April 25 at 7:35pm ·

Today at Hyderabad airport…..

I was at the internet center using the (free) net service,

Spotted this lady with a kid in panic.

You guessed it right: she had missed a connecting flight, coming from Delhi to Hyderabad, proceeding onwards to Cochin. Wife of a navy officer based in Cochin, she used my phone and spoke to her husband as she didn’t have a mobile phone. I tried booking tickets and the price was Rs. 14,700 per ticket just then I saw Mr. Gavin, customer service officer from indigo and elaborated her story; in fact, he too was searching for her. I asked him if he could accommodate her in the next flight for which he said he would try and took her out of the boarding area to the Indigo ticket counter. I asked her if she required some money – she declined.

Then, I got back to the internet center, her husband calling me almost continuously and asking me to buy a ticket with the assurance he would transfer the amount to me without delay. But, I couldn’t connect with her as she had gone outside the boarding area.
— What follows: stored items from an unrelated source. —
-- ==== Sys2Proof/Tests/Slice0.lean ====
section
/-! SUPPORT. Small tests of the model against the spec's own vectors (95_test_vectors.md), decoding of words written out by
hand from 30_encoding.md, ill-formed programs for each check, and a witness for every statement with hypotheses. -/

namespace Sys2Proof.Tests

open Sys2Proof Sys2Proof.Machine

/-- 0.5, an observed `STEP` (10_state.md R19). -/
def half : Word64 := 0x3FE0000000000000#64

/-- A quiet NaN (95_test_vectors.md E43). -/
def nan : Word64 := 0x7FF8000000000000#64

/-- A configured state in which nothing was performed yet. -/
def ready (order : ByteOrder) (v : Word64) : State :=
  { byteOrder := some order, stepValue := some v, pending := [], outcomes := [] }

/-- A configured state that has performed `MAP` with nothing held. -/
def started (order : ByteOrder) (v : Word64) : State :=
  { ready order v with outcomes := [.ok (.map { chA := 0#64, chB := 0#64 })] }

/-- Direction flags in the order Up, Down, Left, Right. -/
def dirs (u d l r : Bool) : Directions := { up := u, down := d, left := l, right := r }

/-- A request by its fields. -/
def req (op : BitVec 2) (dir : BitVec 4) (x : Word64) : Request := { op := op, dir := dir, x := x }

/-- The outcome a step or a meaning records last. -/
def recorded : StepOutcome → Option OpOutcome
  | .next t    => t.lastOutcome
  | .fault _   => none
  | .refused _ => none

/-- The refusal a step or a meaning answers. -/
def refusal : StepOutcome → Option Refusal
  | .next _    => none
  | .fault _   => none
  | .refused r => some r

/-- The bytes that an outcome hands over. -/
def bytesOf (o : StepOutcome) : Option (List Byte) := (recorded o).map OpOutcome.bytes

/-! ### WellFormed: one ill-formed program for each check, and a well-formed one -/

/-- Program P1 of 95_test_vectors.md, its first operation alone. -/
def goodProgram : Program :=
  [.directive (.byteOrder .bigEndian), .directive (.step half), .request (req 2 0 0)]

theorem test_wellFormed_accepts : Program.wellFormed goodProgram = true := by decide

theorem test_wellFormed_missing_byteorder :
    Program.oneByteOrder [.directive (.step half), .request (req 2 0 0)] = false := by decide

theorem test_wellFormed_repeated_step :
    Program.oneStep [.directive (.byteOrder .bigEndian), .directive (.step half), .directive (.step half)] = false := by
  decide

/-- Program P5 of 95_test_vectors.md: a directive after an operation. -/
theorem test_wellFormed_directive_after_operation :
    Program.directivesFirst [.directive (.byteOrder .bigEndian), .directive (.step half), .request (req 2 8 0),
      .directive (.byteOrder .littleEndian)] = false := by decide

theorem test_wellFormed_reserved_selector : Program.noReserved [.request (req 3 0 0)] = false := by decide

theorem test_wellFormed_operands : (Instr.encode nan).wellFormed = true ∧
    (Instr.map (dirs true true true true)).wellFormed = true ∧
    (Instr.frame (dirs false false false false)).wellFormed = true := by decide

/-! ### Decode: words written out from R37 to R39, `op` lowest (log 1) -/

/-- ENCODE: `x` = 0x8000000000000001, `dir` = 0000, `op` = 00. -/
theorem test_decode_encode :
    decodeTableWord 70 0b1000000000000000000000000000000000000000000000000000000000000001000000 =
      some (.encode 0x8000000000000001#64) := by decide

/-- MAP: `dir` = 1001 (Up, Right), `op` = 01. -/
theorem test_decode_map : decodeTableWord 8 0b100101 = some (.map (dirs true false false true)) := by decide

/-- FRAME: `dir` = 0110 (Down, Left), `op` = 10. -/
theorem test_decode_frame : decodeTableWord 8 0b011010 = some (.frame (dirs false true true false)) := by decide

/-- `op` = 11 is refused by name, and so are too few bytes. -/
theorem test_decode_refusals : decode (bytesOfNat 9 3) = .error .reservedSelector ∧
    decode [0x01#8] = .error .truncated := by decide

/-- The bytes of `ENCODE 1.0`: `x` starts at bit 6, so 0x3FF0000000000000 * 64, least significant byte first. -/
theorem test_encode_bytes :
    encode (.encode 0x3FF0000000000000#64) =
      [0x00#8, 0x00#8, 0x00#8, 0x00#8, 0x00#8, 0x00#8, 0x00#8, 0xFC#8, 0x0F#8] := by decide

/-- The coding of `BYTE_ORDER` (R18). -/
theorem test_byteOrder_coding : byteOrderOfBit 0#1 = .bigEndian ∧ byteOrderOfBit 1#1 = .littleEndian ∧
    byteOrderBit .littleEndian = 1#1 ∧ byteOrderBit .bigEndian = 0#1 := by decide

/-! ### Operations: at most two tests each -/

/-- ENCODE at the edges of its paths: vectors E10, E14, E15, E16, E24, E26, E31, E33, E36, E40 (`x`, `h16`, `sat`). -/
theorem test_encode_edges :
    [(0xBFB999999999999A#64, 0xAE66#16, false), (0x3FEFFFFFFFFFFFFF#64, 0x3BFF#16, false),
     (0x3FF003FFFFFFFFFF#64, 0x3C00#16, false), (0x3FF0040000000000#64, 0x3C01#16, false),
     (0x40FFFFFFFFFFFFFF#64, 0x7FFF#16, false), (0xC100000000000000#64, 0xFFFF#16, true),
     (0x3F0FFFFFFFFFFFFF#64, 0x03FF#16, false), (0xBF00000000000000#64, 0x8000#16, false),
     (0xBEF0000000000000#64, 0x8000#16, true), (0x800FFFFFFFFFFFFF#64, 0x8000#16, true)].all (fun v =>
      match recorded (exec (.encode v.1) (ready .littleEndian half)) with
      | some (.ok (.encode r)) => r.h16 == v.2.1 && r.sat == v.2.2 && r.packet.byte0 == v.2.1.setWidth 8
      | _ => false) = true := by decide

/-- ENCODE: -0.0 (E2) drops its sign, and a signalling NaN (E45) is the error outcome. -/
theorem test_encode_zero_and_nan :
    recorded (exec (.encode 0x8000000000000000#64) (ready .bigEndian half)) =
        some (.ok (.encode { packet := { byte0 := 0#8, byte1 := 0#8 }, h16 := 0#16, sat := false,
                             dbg := { sign := false, exp := 0#5, frac := 0#10, half := 0#16 } })) ∧
      recorded (exec (.encode 0x7FF0000000000001#64) (ready .bigEndian half)) =
        some (.error { kind := .invalidValue, channel := .none, x := 0x7FF0000000000001#64 }) := by decide

/-- MAP: vectors M10 (UR) and M8 (DLR). -/
theorem test_map_priorities :
    recorded (exec (.map (dirs true false false true)) (ready .bigEndian half)) =
        some (.ok (.map { chA := 0x3FE0000000000000#64, chB := 0xBFE0000000000000#64 })) ∧
      recorded (exec (.map (dirs false true true true)) (ready .bigEndian half)) =
        some (.ok (.map { chA := 0xBFE0000000000000#64, chB := 0x3FE0000000000000#64 })) := by decide

/-- MAP: vectors M18 (`STEP` = +0.0 gives -0.0) and M21 (a NaN keeps its payload). -/
theorem test_map_sign_flip :
    recorded (exec (.map (dirs false true false true)) (ready .bigEndian 0#64)) =
        some (.ok (.map { chA := 0x8000000000000000#64, chB := 0x8000000000000000#64 })) ∧
      recorded (exec (.map (dirs false true false true)) (ready .bigEndian nan)) =
        some (.ok (.map { chA := 0xFFF8000000000000#64, chB := 0xFFF8000000000000#64 })) := by decide

/-- FRAME: vectors F26 (`STEP` = 127, UR, LittleEndian), F2 (R, BigEndian) and F37 (200000.0, UR, LittleEndian). -/
theorem test_frame_bytes :
    bytesOf (exec (.frame (dirs true false false true)) (ready .littleEndian 0x405FC00000000000#64)) =
        some [0xF0#8, 0x57#8, 0xF0#8, 0xD7#8] ∧
      bytesOf (exec (.frame (dirs false false false true)) (ready .bigEndian half)) =
        some [0x00#8, 0x00#8, 0xB8#8, 0x00#8] ∧
      bytesOf (exec (.frame (dirs true false false true)) (ready .littleEndian 0x41086A0000000000#64)) =
        some [0xFF#8, 0x7F#8, 0xFF#8, 0xFF#8] := by decide

/-- FRAME: vectors F34 (the error is on channel B) and F36 (both fail, A is reported). -/
theorem test_frame_errors :
    recorded (exec (.frame (dirs false false false true)) (ready .bigEndian nan)) =
        some (.error { kind := .invalidValue, channel := .b, x := 0xFFF8000000000000#64 }) ∧
      recorded (exec (.frame (dirs false true false true)) (ready .bigEndian 0x7FF0000000000000#64)) =
        some (.error { kind := .invalidValue, channel := .a, x := 0xFFF0000000000000#64 }) := by decide

/-! ### Steps -/

/-- The first step from reset with a table word in place performs that word's operation (log 3). -/
theorem test_step_of_fetch_words :
    ((recorded (step (State.reset.withFetchWord 8 0))).isSome && (recorded (step (State.reset.withFetchWord 8 1))).isSome &&
      (recorded (step (State.reset.withFetchWord 8 2))).isSome) = true := by decide

/-- Refusals of a step: R46, R98, R49 (repeated) and R100 (after an operation). -/
theorem test_step_refusals :
    refusal (step { ready .bigEndian half with pending := [.request (req 3 0 0)] }) = some .reservedSelector ∧
      refusal (step { State.reset with pending := [.request (req 1 0 0)] }) = some .unconfigured ∧
      refusal (step { ready .bigEndian half with pending := [.directive (.step half)] }) = some .repeatedDirective ∧
      refusal (step { started .bigEndian half with pending := [.directive (.byteOrder .bigEndian)] }) =
        some .directiveAfterOperation := by decide

/-! ### Reference functions (R66, R67) and observed steps (R76) -/

/-- 0xAE66 is the word of -0.1 (vector E10), by the hexadecimal-digit procedure too. -/
theorem test_hexProcedure : hexProcedure 0xBFB999999999999A#64 = 0xAE66 := by decide

/-- `0x7FFF` decodes to 131008 (R66). -/
theorem test_refDecode : refDecode 0x7FFF#16 = 131008 := by
  have h1 : (halfExp 0x7FFF#16).toNat = 31 := by decide
  have h2 : (halfFrac 0x7FFF#16).toNat = 1023 := by decide
  have h3 : (halfSign 0x7FFF#16).toNat = 0 := by decide
  rw [refDecode, if_neg (by decide), codeMagnitude, h1, h2, h3]
  norm_num

/-! ### Program text -/

/-- A comment, blanks and any order of letters (R50). -/
theorem test_readLine : readLine "  FRAME  LU  ; tick".toList = some [.request (req 2 0b1010#4 0#64)] ∧
    readLine "; nothing".toList = some [] ∧ readLine "FRAME UU".toList = none ∧ readLine "frame U".toList = none := by
  decide

/-- Decimal literals as 95_test_vectors.md names them (E9, F38), the words of R50, and a hexadecimal literal of 15
digits. -/
theorem test_readFloat : readFloat "0.1".toList = some 0x3FB999999999999A#64 ∧
    readFloat "1e-6".toList = some 0x3EB0C6F7A0B5ED8D#64 ∧ readFloat "-0.0".toList = some 0x8000000000000000#64 ∧
    readFloat "-nan".toList = some 0xFFF8000000000000#64 ∧ readFloat "0x3FB999999999999".toList = none := by decide

/-- P5 of 95_test_vectors.md is refused whole (R49). -/
theorem test_assemble_refuses_P5 :
    assemble ".byteorder BE\n.step 0x3FE0000000000000\nFRAME U\n.byteorder LE".toList = .error .badDirectives := by decide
Was just upset I couldn’t do much and mentally stressed thinking what would have happened And started using the internet.

Just then I saw this lady coming back and thanking me…she gave me desi ghee laddoo and mixture.

indigo 1

I was so happy to see them settled and asked her how much did she pay for the tickets.

She said, ‘NOTHING.’

I was pleasantly surprised and happy that INDIGO recognized her as a navy officer’s wife and did the realignment free of cost.

I have heard people share a lot of bad experiences with Indigo executives…but, here is a HERO…Mr. Gavin, customer service officer who took all the responsibility and ensured a smooth arrangement.

Kudos to Indigo and Mr. Gavin. As I see it, Suveer too has been no less a hero either.

indigo 2

This incident brings up a key question not confined to Indigo:  Why can’t all – may be not all, but most – customer-facing employees be like Mr. Gavin?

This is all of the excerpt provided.